• **DIRECTIONS FOR THIS TASK**:
The required result is every line of the records that includes "namespace".

• **SOURCE RECORDS**:
/-! ## `setRegion` -/

@[simp] theorem setRegion_pcyc (s : State) (k : Nat) (x : Region) : (s.setRegion k x).pcyc = s.pcyc := rfl
@[simp] theorem setRegion_master (s : State) (k : Nat) (x : Region) : (s.setRegion k x).master = s.master := rfl
@[simp] theorem setRegion_pkgid (s : State) (k : Nat) (x : Region) : (s.setRegion k x).pkgid = s.pkgid := rfl
@[simp] theorem setRegion_badDies (s : State) (k : Nat) (x : Region) : (s.setRegion k x).badDies = s.badDies := rfl
@[simp] theorem setRegion_badStacks (s : State) (k : Nat) (x : Region) : (s.setRegion k x).badStacks = s.badStacks := rfl
@[simp] theorem setRegion_badTier (s : State) (k : Nat) (x : Region) : (s.setRegion k x).badTier = s.badTier := rfl
@[simp] theorem setRegion_badDispatcher (s : State) (k : Nat) (x : Region) : (s.setRegion k x).badDispatcher = s.badDispatcher :=
  rfl
@[simp] theorem setRegion_badLinks (s : State) (k : Nat) (x : Region) : (s.setRegion k x).badLinks = s.badLinks := rfl
@[simp] theorem setRegion_up (s : State) (k : Nat) (x : Region) : (s.setRegion k x).up = s.up := rfl
@[simp] theorem setRegion_mem (s : State) (k : Nat) (x : Region) : (s.setRegion k x).mem = s.mem := rfl
@[simp] theorem setRegion_peerMem (s : State) (k : Nat) (x : Region) : (s.setRegion k x).peerMem = s.peerMem := rfl
@[simp] theorem setRegion_near (s : State) (k : Nat) (x : Region) : (s.setRegion k x).near = s.near := rfl
@[simp] theorem setRegion_present (s : State) (k : Nat) (x : Region) : (s.setRegion k x).present = s.present := rfl
@[simp] theorem setRegion_tiles (s : State) (k : Nat) (x : Region) : (s.setRegion k x).tiles = s.tiles := rfl
@[simp] theorem setRegion_mtiles (s : State) (k : Nat) (x : Region) : (s.setRegion k x).mtiles = s.mtiles := rfl
@[simp] theorem setRegion_seqs (s : State) (k : Nat) (x : Region) : (s.setRegion k x).seqs = s.seqs := rfl
@[simp] theorem setRegion_ctxs (s : State) (k : Nat) (x : Region) : (s.setRegion k x).ctxs = s.ctxs := rfl
@[simp] theorem setRegion_graphs (s : State) (k : Nat) (x : Region) : (s.setRegion k x).graphs = s.graphs := rfl
@[simp] theorem setRegion_actors (s : State) (k : Nat) (x : Region) : (s.setRegion k x).actors = s.actors := rfl
@[simp] theorem setRegion_regions (s : State) (k : Nat) (x : Region) : (s.setRegion k x).regions = mset s.regions k x := rfl
@[simp] theorem setRegion_arcs (s : State) (k : Nat) (x : Region) : (s.setRegion k x).arcs = s.arcs := rfl
@[simp] theorem setRegion_ops (s : State) (k : Nat) (x : Region) : (s.setRegion k x).ops = s.ops := rfl
@[simp] theorem setRegion_lanes (s : State) (k : Nat) (x : Region) : (s.setRegion k x).lanes = s.lanes := rfl
@[simp] theorem setRegion_xlats (s : State) (k : Nat) (x : Region) : (s.setRegion k x).xlats = s.xlats := rfl
@[simp] theorem setRegion_dies (s : State) (k : Nat) (x : Region) : (s.setRegion k x).dies = s.dies := rfl
@[simp] theorem setRegion_links (s : State) (k : Nat) (x : Region) : (s.setRegion k x).links = s.links := rfl
@[simp] theorem setRegion_ranks (s : State) (k : Nat) (x : Region) : (s.setRegion k x).ranks = s.ranks := rfl
@[simp] theorem setRegion_rankDown (s : State) (k : Nat) (x : Region) : (s.setRegion k x).rankDown = s.rankDown := rfl
@[simp] theorem setRegion_ctxresult (s : State) (k : Nat) (x : Region) : (s.setRegion k x).ctxresult = s.ctxresult := rfl
@[simp] theorem setRegion_pkgvec (s : State) (k : Nat) (x : Region) : (s.setRegion k x).pkgvec = s.pkgvec := rfl
@[simp] theorem setRegion_events (s : State) (k : Nat) (x : Region) : (s.setRegion k x).events = s.events := rfl
@[simp] theorem setRegion_eventsOvf (s : State) (k : Nat) (x : Region) : (s.setRegion k x).eventsOvf = s.eventsOvf := rfl
@[simp] theorem setRegion_lastEvent (s : State) (k : Nat) (x : Region) : (s.setRegion k x).lastEvent = s.lastEvent := rfl
@[simp] theorem setRegion_msix (s : State) (k : Nat) (x : Region) : (s.setRegion k x).msix = s.msix := rfl
@[simp] theorem setRegion_hostRead (s : State) (k : Nat) (x : Region) : (s.setRegion k x).hostRead = s.hostRead := rfl
@[simp] theorem setRegion_hostTraps (s : State) (k : Nat) (x : Region) : (s.setRegion k x).hostTraps = s.hostTraps := rfl
@[simp] theorem setRegion_images (s : State) (k : Nat) (x : Region) : (s.setRegion k x).images = s.images := rfl
@[simp] theorem setRegion_cur (s : State) (k : Nat) (x : Region) : (s.setRegion k x).cur = s.cur := rfl
@[simp] theorem setRegion_agenda (s : State) (k : Nat) (x : Region) : (s.setRegion k x).agenda = s.agenda := rfl
@[simp] theorem setRegion_todo (s : State) (k : Nat) (x : Region) : (s.setRegion k x).todo = s.todo := rfl
@[simp] theorem setRegion_inputs (s : State) (k : Nat) (x : Region) : (s.setRegion k x).inputs = s.inputs := rfl
@[simp] theorem setRegion_recordAt (s : State) (k : Nat) (x : Region) : (s.setRegion k x).recordAt = s.recordAt := rfl
@[simp] theorem setRegion_freeCount (s : State) (k : Nat) (x : Region) : (s.setRegion k x).freeCount = s.freeCount := rfl
@[simp] theorem setRegion_opCount (s : State) (k : Nat) (x : Region) : (s.setRegion k x).opCount = s.opCount := rfl
@[simp] theorem setRegion_read_tile (s : State) (k : Nat) (x : Region) (u : Nat) : (s.setRegion k x).tile u = s.tile u := rfl
@[simp] theorem setRegion_read_mtile (s : State) (k : Nat) (x : Region) (u : Nat) : (s.setRegion k x).mtile u = s.mtile u := rfl
@[simp] theorem setRegion_read_seq (s : State) (k : Nat) (x : Region) (u : Nat) : (s.setRegion k x).seq u = s.seq u := rfl
@[simp] theorem setRegion_read_ctx (s : State) (k : Nat) (x : Region) (u : Nat) : (s.setRegion k x).ctx u = s.ctx u := rfl
@[simp] theorem setRegion_read_graph (s : State) (k : Nat) (x : Region) (u v : Nat) : (s.setRegion k x).graph? u v = s.graph? u v :=
  rfl
@[simp] theorem setRegion_read_actor (s : State) (k : Nat) (x : Region) (u : Nat) : (s.setRegion k x).actor u = s.actor u := rfl
@[simp] theorem setRegion_read_arc (s : State) (k : Nat) (x : Region) (u : Nat) : (s.setRegion k x).arc? u = s.arc? u := rfl
@[simp] theorem setRegion_read_die (s : State) (k : Nat) (x : Region) (u : Nat) : (s.setRegion k x).die u = s.die u := rfl
@[simp] theorem setRegion_read_xlat (s : State) (k : Nat) (x : Region) (u : Nat) : (s.setRegion k x).xlat u = s.xlat u := rfl
@[simp] theorem setRegion_read_link (s : State) (k : Nat) (x : Region) (u : Nat) : (s.setRegion k x).link u = s.link u := rfl
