-- ==== Sys2Proof/Laws/PerInstr.lean ====
section
/-! SUPPORT. Facts about every instruction as syntax: decoding gives back what encoding wrote, one lemma per constructor. -/

namespace Sys2Proof

/-- A word that holds the encoding of a well-formed instruction, and no bit that the row does not use, decodes to it. -/
theorem decode_of_row {place : Place} {w : Word} {i : Instr} {sh : Shape} {rows : Nat → Option Instr}
    (hs : i.shape = some sh) (hr : rowsOf w (opOf w).toNat = some rows) (hi : rows (subOf w).toNat = some i)
    (he : encode (stampOf w) i = some w) (hf : i.fold = foldOf w)
    (hk : (!sh.folds && foldOf w != 0) = false)
    (ht : (sh.ftFixed.any fun v => (ftOf w).toNat != v) = false) (hx : (sh.xFixed.any fun v => (xOf w).toNat != v) = false)
    (hp : ((sh.fmt == .t3 || sh.fmt == .ta) && !sh.usesP && pOf w != 0) = false) (hm : (sh.rmZero && rmOf w != 0) = false)
    (h : i.WellFormed place = true) : decode place w = .ok i := by
  simp only [Instr.WellFormed, hs, Bool.and_eq_true, Instr.foldOk, hf, bne_iff_ne] at h
  obtain ⟨⟨⟨⟨h1, h2⟩, h3⟩, h4⟩, h5⟩ := h
  have hc : checkFields place w i sh = none := by
    unfold checkFields
    have e3 : (foldOf w == 3) = false := by simpa using h2
    simp only [h1, h3, h4, h5, hk, ht, hx, hp, hm, e3, he, Bool.not_true, Bool.false_eq_true, Bool.or_self, if_false, bne_self_eq_false]
  simp only [decode, hr, hi, hs, hc]

namespace Laws.Codec

/-- Decoding what encoding wrote gives the instruction back, at every stamp and wherever it is well-formed. -/
def Statement (i : Instr) : Prop :=
  ∀ (place : Place) (stamp : BitVec 12), i.WellFormed place = true →
    ∃ w, encode stamp i = some w ∧ stampOf w = stamp ∧ decode place w = .ok i

/-- An event has no word and is nowhere well-formed. -/
theorem event {i : Instr} (h : i.shape = none) : Statement i := fun place _ hw => by simp [Instr.WellFormed, h] at hw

• **TASK RESPONSE**:
namespace Sys2Proof
namespace Laws.Codec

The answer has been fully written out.